Dataset START

/-- CXL Reset writes the device cache back before it is invalidated (R368, cause 3). -/
def writeBack (s : State) : State :=
  let s1 := forEach (s.com.relWrites.filter fun w => w.st == .issued) fenceWritten s
  onCom (fun c => { c with lines := c.lines.map fun l => { l with cached := none } }) s1

/-! ## DOE and SPDM (R365, R366) -/

/-- An object leaves on DOE. -/
def doeSend (code : Nat) (body : List Byte) (s : State) : State := emit (.doe code body) s

/-- The SPDM error response (code 0x7F; log entry 27). -/
def spdmError (s : State) : State := doeSend 0x7F [] s

/-- The bytes of a body in a DOE object of 8 KiB, after two words of DOE header and one of SPDM header (R366; log entry 27). -/
def doeRoom : Nat := 8180

/-- An SPDM request that is served once the connection has reached a stage; it then stands at `next`. The answer is as much as one
object holds. -/
def spdmServe (least : Nat) (ok : Bool) (next : Nat) (code : Nat) (body : List Byte) (s : State) : State :=
  if s.cxl.cfgReady && decide (least ≤ s.cxl.spdm) && ok then doeSend code (body.take doeRoom) (onCxl (fun c => { c with spdm := next }) s)
  else spdmError s

/-- DOE Discovery: the object protocols by index, and the next index (R366). -/
def doeDiscover (index : Nat) (s : State) : State :=
  if !s.cxl.cfgReady then s
  else if index ≤ 2 then doeSend 0 (toBytes 4 (pack [(0, 16, 1), (16, 8, index), (24, 8, if index = 2 then 0 else index + 1)])) s
  else doeSend 0 (toBytes 4 0xFFFF) s

/-- The versions served, 1.2 and 1.3, as a VERSION response lists them (layout: log entry 27). -/
def spdmVersions : List Byte := [0, 2, 0x00, 0x12, 0x00, 0x13]

/-- A measurement block of R366. What does not exist yet is measured as no bytes. -/
def measurement (i : Nat) (s : State) : BitVec 384 :=
  match i with
  | 1 => Config.romDigest
  | 2 => s.boot.imageDigest
  | 3 => Config.sha384 (match s.safety.asset with
      | some a => a.table ++ memRead a.atlas 0 786432
      | none => [])
  | 4 => Config.sha384 (fixedBytes s.otp)
  | _ => Config.sha384 (match s.cal.inForce with
      | some g => generationBytes s.otp.gens[g]
      | none => [])

/-- The blocks that a GET_MEASUREMENTS names: their number for 0, one for 1 to 5, all of them for 255. -/
def measurements (index : Nat) (s : State) : List Byte :=
  if index = 0 then [5]
  else if index = 255 then ([1, 2, 3, 4, 5].map fun i => toBytes 48 (measurement i s).toNat).flatten
  else toBytes 48 (measurement index s).toNat

/-- A key of a stream is programmed over the secured session (R365): the stream is secure from then on, and the message is
acknowledged. Outside the session it is refused. -/
def programKey (secured : Bool) (f : CxlDyn → CxlDyn) (s : State) : State :=
  if secured && s.cxl.spdm == 5 then reattach (doeSend 0x7E [] (onCxl f s)) else spdmError s

/-! ## Configuration requests (R350, R359, R360, R416) -/

/-- The identity of R359: Vendor, Device, Revision and Class Code. -/
def identityWord : Nat := pack [(0, 16, 0x1EC7), (16, 16, 0x6440), (32, 8, stepping), (40, 24, 0x038000)]

/-- The Subsystem Vendor ID and Subsystem ID, each 0 where it is not programmed. -/
def subsystemWord (s : State) : Nat :=
  let id (v : Nat) : Nat := if v = 0xFFFF then 0 else v
  match s.otp.integrator with
  | some b => id (fld b.subsys 0 16) + id (fld b.subsys 16 16) * 2 ^ 16
  | none => 0
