/-- A STATUS word: what it reports, the end of a training, and the reactions of R212. After a fall of READY or a rise of FAULT the
group stops at the next entry boundary. -/
def statusWord (h : Head) (w : BackWord) (s : State) : State :=
  if !backOk 0x20 w || s.links[h].state = 0 then s
  else
    let old := s.links[h]
    let ready := bit w.fields 0
    let fault := bit w.fields 2
    let rx := fld w.fields 16 8
    let mis := decide (rx < rxPlanes s.cfg.heads[h])
    let s1 := onLink h (fun l => { l with
      ready := ready, parked := bit w.fields 1, fault := fault, temp := signed 12 (fld w.fields 4 12), rxHeld := rx, mismatch := mis }) s
    let s2 := if old.step == some .ready && ready then trained h s1 else s1
    let down := (old.ready && !ready) || (!old.fault && fault)
    let up := !old.ready && ready && !fault
    let s3 := if s2.links[h].state < 2 then s2
      else if down then onLink h (fun l => { l with stopping := !l.stopped, resume := false, state := 3 }) s2
      else if up then onLink h (fun l => { l with resume := true, schedKnown := false, state := 2 }) s2
      else s2
    if down || up || (mis && !old.mismatch) then tellArray h s3 else s3

/-- RESET_DONE (R205, R206): an incomplete plane counts as dark; with a block of it lost, LINK_PLANE_LOST. -/
def resetDoneWord (h : Head) (w : BackWord) (s : State) : State :=
  let plane := fld w.fields 0 7
  if !backOk 0x21 w || s.cfg.heads[h].raster || s.links[h].state < 2 || fld w.fields 7 9 ≠ frameNo s || bit w.fields 16 then s
  else
    let told := s.links[h].dark.contains plane
    let s1 := if told then s else onHead h (fun d => { d with darkPlanes := d.darkPlanes + 1 }) s
    match s.links[h].lostPlanes.find? (fun p => p.1 == plane) with
    | some p =>
      raise (srcLink h) evLinkPlaneLost (pack [(0, 2, h.val), (8, 7, plane), (15, 9, frameNo s), (24, 12, sat 12 p.2)])
        (onLink h (fun l => { l with lost := sat 32 (l.lost + 1), lostPlanes := l.lostPlanes.filter fun q => q.1 != plane }) s1)
    | none => s1

/-- ARRAY_TIMING, once per tick per head. -/
def arrayLate (h : Head) (plane : Nat) (missing : Bool) (s : State) : State :=
  if s.links[h].timingRaised || s.links[h].state < 2 || s.cfg.heads[h].raster then s
  else raise (srcLink h) evArrayTiming (pack [(0, 2, h.val), (8, 7, plane), (15, 1, missing.toNat)])
    (onLink h (fun l => { l with timingRaised := true }) s)

/-! ## The rows -/

/-- PLANE_BLOCK_SEND (R164). -/
def execPlaneBlockSend (g : Head) (lane : Fin 8) (late : Bool) (s : State) : Host.Outcome State Fault Refusal :=
  .next (settle (blockSend g lane late s))

/-- ACK (R209). -/
def execAck (g : Head) (w : BackWord) (s : State) : Host.Outcome State Fault Refusal := .next (settle (acked g w s))

/-- REFUSE (R209). -/
def execRefuse (g : Head) (w : BackWord) (s : State) : Host.Outcome State Fault Refusal := .next (settle (refusal g w s))

/-- STATUS (R212). -/
def execStatus (g : Head) (w : BackWord) (s : State) : Host.Outcome State Fault Refusal := .next (settle (statusWord g w s))

/-- RESET_DONE (R206). -/
def execResetDone (g : Head) (w : BackWord) (s : State) : Host.Outcome State Fault Refusal := .next (settle (resetDoneWord g w s))

/-- BACKCHANNEL_ECHO (R213). -/
def execBackchannelEcho (g : Head) (roundTrip : Nat) (w : BackWord) (s : State) : Host.Outcome State Fault Refusal :=
  .next (settle (echoWord g roundTrip w s))

/-- BACKCHANNEL_TRAIN (R213). -/
def execBackchannelTrain (g : Head) (w : BackWord) (s : State) : Host.Outcome State Fault Refusal := .next (settle (trainWord g w s))

/-- ANSWER_TIMEOUT (R209). -/
def execAnswerTimeout (g : Head) (plane block : Nat) (s : State) : Host.Outcome State Fault Refusal :=
  .next (settle (unanswered g plane block s))

/-- PLANE_DEADLINE (R209). -/
def execPlaneDeadline (h : Head) (plane : Nat) (s : State) : Host.Outcome State Fault Refusal := .next (settle (deadline h plane s))

/-- LINK_READBACK_FAIL (R217). -/
def execLinkReadbackFail (g : Head) (lane : Fin 8) (r : Readback) (s : State) : Host.Outcome State Fault Refusal :=
  .next (settle (readback g lane r s))

/-- BACKCHANNEL_SILENT (R212). -/
def execBackchannelSilent (g : Head) (s : State) : Host.Outcome State Fault Refusal := .next (settle (groupFails g 1 0 s))

/-- ARRAY_TIMING (R212). -/
def execArrayTiming (h : Head) (plane : Nat) (missing : Bool) (s : State) : Host.Outcome State Fault Refusal :=
  .next (settle (arrayLate h plane missing s))

/-- LOCK_LOST (R194). -/
def execLockLost (g : Head) (lane : Fin 8) (s : State) : Host.Outcome State Fault Refusal := .next (settle (groupFails g 0 lane.val s))

/-- TRAINING_STEP_TIMEOUT (R213). -/
def execTrainingStepTimeout (g : Head) (s : State) : Host.Outcome State Fault Refusal := .next (settle (stepTimeout g s))

/-- LINK_RETRAIN_RETRY (R215). -/
def execLinkRetrainRetry (g : Head) (s : State) : Host.Outcome State Fault Refusal := .next (settle (retrainRetry g s))

end Sys2Proof.Machine
end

Dataset END

## About this exercise:
Repeat exactly the lines from the first line of the records above through the line containing "else doeSend 0 (toBytes 4 0xFFFF) s", both included, and nothing else.

## Finished exercise:
/-- CXL Reset writes the device cache back before it is invalidated (R368, cause 3). -/
def writeBack (s : State) : State :=
  let s1 := forEach (s.com.relWrites.filter fun w => w.st == .issued) fenceWritten s
  onCom (fun c => { c with lines := c.lines.map fun l => { l with cached := none } }) s1

/-! ## DOE and SPDM (R365, R366) -/

/-- An object leaves on DOE. -/
def doeSend (code : Nat) (body : List Byte) (s : State) : State := emit (.doe code body) s

/-- The SPDM error response (code 0x7F; log entry 27). -/
def spdmError (s : State) : State := doeSend 0x7F [] s

/-- The bytes of a body in a DOE object of 8 KiB, after two words of DOE header and one of SPDM header (R366; log entry 27). -/
def doeRoom : Nat := 8180

/-- An SPDM request that is served once the connection has reached a stage; it then stands at `next`. The answer is as much as one
object holds. -/
def spdmServe (least : Nat) (ok : Bool) (next : Nat) (code : Nat) (body : List Byte) (s : State) : State :=
  if s.cxl.cfgReady && decide (least ≤ s.cxl.spdm) && ok then doeSend code (body.take doeRoom) (onCxl (fun c => { c with spdm := next }) s)
  else spdmError s

/-- DOE Discovery: the object protocols by index, and the next index (R366). -/
def doeDiscover (index : Nat) (s : State) : State :=
  if !s.cxl.cfgReady then s
  else if index ≤ 2 then doeSend 0 (toBytes 4 (pack [(0, 16, 1), (16, 8, index), (24, 8, if index = 2 then 0 else index + 1)])) s
  else doeSend 0 (toBytes 4 0xFFFF) s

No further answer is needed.